The Government Can Stop The Doctors From Leaving

August 4, 2007

The government, with its reputation for coming up with temporary and piece-meal solutions to social and economic problems, is now contemplating barring Filipino doctors from migrating and working overseas. Health secretary Francisco Duque seems to be keen on imposing such ban on deployment:

Here’s the article published in the Philippine Daily Inquirer this August 3:

DoH: Gov’t can stop doctors from leaving; it is the law
By Nikko Dizon
Inquirer
Last updated 06:33am (Mla time) 08/03/2007
MANILA, Philippines — Filipino doctors would be barred from migrating and working abroad to avert a possible shortage of medical practitioners, if Health Secretary Francisco Duque III had his way.

“You don’t expect Indians and Cambodians to treat Filipinos,” Duque Thursday told reporters on the sidelines of his meeting with provincial governors and his counterpart in the Autonomous Region in Muslim Mindanao on the “FOURmula One for Health” strategy of the Department of Health (DoH).

“While we’re out there treating other people, the irony is we don’t have anyone to treat our own people. Of course, the authorities will not allow it. Political leaders will not allow that. I will not allow it. If I have to respond to it today, I will close the door,” he said.

According to Duque, the Migrant Workers and Overseas Filipinos Act of 1995 (Republic Act No. 8043) allows the government to implement this extreme measure, especially “when the profession is deemed mission-critical.”

“The government has the authority, the power, to close the exit doors,” he said.

The ban on deployment is in Section 5 of the law, which states that the labor secretary, “in pursuit of the national interest or when public welfare so requires may, at any time, terminate or impose a ban on the deployment of migrant workers.”

On the brink

Duque said that while he did not have exact data, he believed that the Philippines was on the brink of a shortage of medical doctors.

He estimated that the country had lost from 5,000 to 6,000 doctors since 2001.

A big number of doctors have also studied or are studying to become nurses for them to be able to work overseas.

Duque said he was scheduled to meet on Friday with the University of the Philippines’ National Institute of Health, which had conducted a study on the migration of doctors.

“I will ask if there is any threshold to be established that will signal government authorities to shut the door,” he said.

Asked if preventing Filipino doctors from leaving the country would not violate their rights, Duque said: “I will give you this question — When do individual human rights end and national interest begins?”

Solutions

Duque said that in the late 1990s, the government invoked the deployment ban in the Migrant Workers Act to stop the exodus of Filipino pilots.

“They were all leaving and threatening the integrity of the airline industry.

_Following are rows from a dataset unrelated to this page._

-- ==== Sys2Proof/Syntax.lean ====
section
/-! DEFINITION. Syntax.lean: the commands of the block, one constructor per row of the opcode table.
A command names the domain, channel or engine it happens in, and carries what comes from outside the model:
the word written, the fields of an engine's instruction, a measured value, a verdict of hardware the spec gives
no arithmetic for. -/

namespace Sys2Proof

/-- The four channels (R17). -/
inductive Chan where
  | c0 | c1 | c2 | c3
deriving DecidableEq, Repr

/-- A domain: one of the four channels or the host domain (R17). -/
inductive Dom where
  | ch (c : Chan)
  | host
deriving DecidableEq, Repr

/-- The three Dziphor cores of a domain by local index, engine 5n + e or 20 + e (R25). -/
inductive Eng where
  | e0 | e1 | e2
deriving DecidableEq, Repr

/-- A general register number g0 to g31 (R116). -/
abbrev GReg := BitVec 5

/-- A Cascade vector register number v0 to v15 (R307). -/
abbrev VReg := BitVec 4

/-- How the fetch of a Dziphor instruction came out, beyond what the address alone decides: the word is the
command's instruction, or it is an illegal word (a non-zero field that R124 or R129 wants zero), or the
fetch met an uncorrectable ECC error (R133 codes 0x02 and 0x0E). -/
inductive Fetch where
  | good | illegal | ecc
deriving DecidableEq, Repr

/-- Where a Dziphor instruction executes and how its fetch came out. -/
structure At where
  d : Dom
  e : Eng
  f : Fetch
deriving DecidableEq, Repr

/-- The SECDED outcome of a memory read (R405, R406). -/
inductive Ecc where
  | clean | correctable | uncorrectable
deriving DecidableEq, Repr

/-- ORDN (order next) and ORDP (order previous) of an atomic instruction (R126, R127), and how the read of its word came
out. -/
structure AtomOrder where
  ordn : Bool
  ordp : Bool
  ecc : Ecc
deriving DecidableEq, Repr

/-- The four Weir threads (R191). -/
inductive Thread where
  | t0 | t1 | t2 | t3
deriving DecidableEq, Repr

/-- How the fetch of a Weir slot came out (R199): the slot holds the command's instruction with every unused
field zero; or an unlisted opcode; or a non-zero unused field; or an uncorrectable ECC error. -/
inductive SlotFetch where
  | good | badOpcode | badField | ecc
deriving DecidableEq, Repr

/-- The Weir thread that issues an instruction and how its slot was fetched. -/
structure WAt where
  c : Chan
  t : Thread
  f : SlotFetch
deriving DecidableEq, Repr

/-- How a Cascade instruction was fetched and its data read (R315, R319, R323): as the command says; illegal by an
unlisted opcode or a non-zero unused field; uncorrectable ECC on the fetch; uncorrectable ECC on a data read. -/
inductive CasFetch where
  | good | illegal | fetchEcc | dataEcc
deriving DecidableEq, Repr

/-- The channel whose Cascade engine executes an instruction and how it was fetched. -/
structure CAt where
  c : Chan
  f : CasFetch
deriving DecidableEq, Repr

/-- The rails with a supply monitor (R80, R82). -/
inductive Rail where
  | vcore | vnvm | vio | vring
  | vana (c : Chan)
deriving DecidableEq, Repr

/-- The banked blocks in the mask order of R130. -/
inductive Bank where
  | weir | pos | adc | pwm | gdi | cas | safe
deriving DecidableEq, Repr

/-- The RWL registers of R163. -/
inductive RwlReg where
  | casTref | casFref | casSref | casIlim | casTramp | pwmMimax | gdiBrkth | safeSlslim
deriving DecidableEq, Repr

/-- The memories with spare rows of kind 0x7 (R449, R454). -/
inductive RowMem where
  | sram | casProg | casData | weirProg
deriving DecidableEq, Repr

/-- The two ring ports (R465). -/
inductive Port where
  | a | b
deriving DecidableEq, Repr

/-- What a boot phase reports that the model does not compute (R108, R111): whether the phase's own hardware
check failed and with which code of R111; the cores that failed self-test in B8; the comparators and trip input
stages left on their spare by B9; the usable spare rows that B4 finds. -/
structure BootReport where
  fails : Bool
  code : BitVec 8
  coreFails : BitVec 3
  cmpSpare : BitVec 7
  tripSpare : BitVec 8
  rowsLeft : BitVec 8
deriving DecidableEq, Repr

/-- One pair of resolver samples with what demodulation and the tracking loop made of it (R222, R223, R265):
the discrete form of the loop is not in the spec, so its results are given. -/
structure ResolverPair where
  sin : BitVec 16
  cos : BitVec 16
  mag : BitVec 16
  err : BitVec 16
  angle : BitVec 16
  vel : BitVec 32
deriving DecidableEq, Repr

/-- What the converters see at a hold: the voltages at the first to third slots' inputs and at the rover's, in microvolts, the
output of the reference buffer in microvolts, and each converter's error in codes, zero in a sound one (R241; log 73). -/
structure Sample where
  v0 : Int
  v1 : Int
  v2 : Int
  vr : Int
  vref : Nat
  e0 : Int
  e1 : Int
  e2 : Int
  er : Int
deriving DecidableEq, Repr

/-- Three voltages at a hold, in microvolts (R241). -/
structure Volts3 where
  v0 : Int
  v1 : Int
  v2 : Int
deriving DecidableEq, Repr

/-- The errors of the four converters at a hold, in codes (R241). -/
structure CodeErrors where
  e0 : Int
  e1 : Int
  e2 : Int
  er : Int
deriving DecidableEq, Repr

/-- The sum of a demodulator's filter, and whether the bits it covers toggled (R262). -/
structure SdSum where
  sum : Nat
  toggled : Bool
deriving DecidableEq, Repr

/-- A node voltage in microvolts, and the tap of the cycle in which it comes (R290). -/
structure NodeLevel where
  v : Int
  tap : BitVec 5
deriving DecidableEq, Repr

/-- The ball Cn_VDC of a channel and its voltage in microvolts (R372). -/
structure VdcLevel where
  ch : Chan
  v : Int
deriving DecidableEq, Repr

/-- A register of a bank whose parity fails: its block and offset, in the plan bank or in the live one, and what it reads as
(R152). -/
structure ParityLoss where
  block : Bank
  off : BitVec 16
  plan : Bool
  v : BitVec 32
deriving DecidableEq, Repr

/-- The conversions of one slow round (R441): die sensors in 1/16 degree, rails in mV, ADC_HKSEL raw codes. -/
structure SlowRound where
  t0 : BitVec 16
  t1 : BitVec 16
  t2 : BitVec 16
  vcore : BitVec 16
  vnvm : BitVec 16
  vana : BitVec 16
  vio : BitVec 16
  vring : BitVec 16
  hk0 : BitVec 14
  hk1 : BitVec 14
  hk2 : BitVec 14
  hk3 : BitVec 14
deriving DecidableEq, Repr

/-- What the host boot ROM finds where the model has no arithmetic for it, SHA-256 and ECDSA (R506, R510, R511): the key
hash equals the fused one; the signature verifies; the entries whose digest of a staged part, or of a KEEP blob's active
slot, is wrong; the digests of the banks that a revert selects verify; the active host image's digest does (H10). And what
it reads in H6: ACT0 has an uncorrectable error (R501). -/
structure RomReport where
  actBad : Bool
  keyOk : Bool
  sigOk : Bool
  badDigest : BitVec 9
  revertOk : Bool
  imageOk : Bool
deriving DecidableEq, Repr

/-- A debug port request (R528): its space, tag and address, whether its check and OP are good, and whether the
domain holds the access past the response (BUSY). -/
structure DebugReq where
  space : BitVec 2
  tag : BitVec 4
  addr : BitVec 32
  checkOk : Bool
  held : Bool
deriving DecidableEq, Repr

What the labor department and the other relevant agencies did was to invoke [the Migrant Workers Act]. We have to protect the national interest,” he said.

Duque said the health department’s response to the steady migration of doctors included the continuing implementation of its “Doctors to the Barrios” and “Pinoy MD” programs.

He also mentioned a medium-term solution complemented by the foundation of Jose Miguel Arroyo, President Gloria Macapagal-Arroyo’s husband, which awards scholarships to poor but deserving medical students at UP and the Pamantasan ng Lungsod ng Maynila.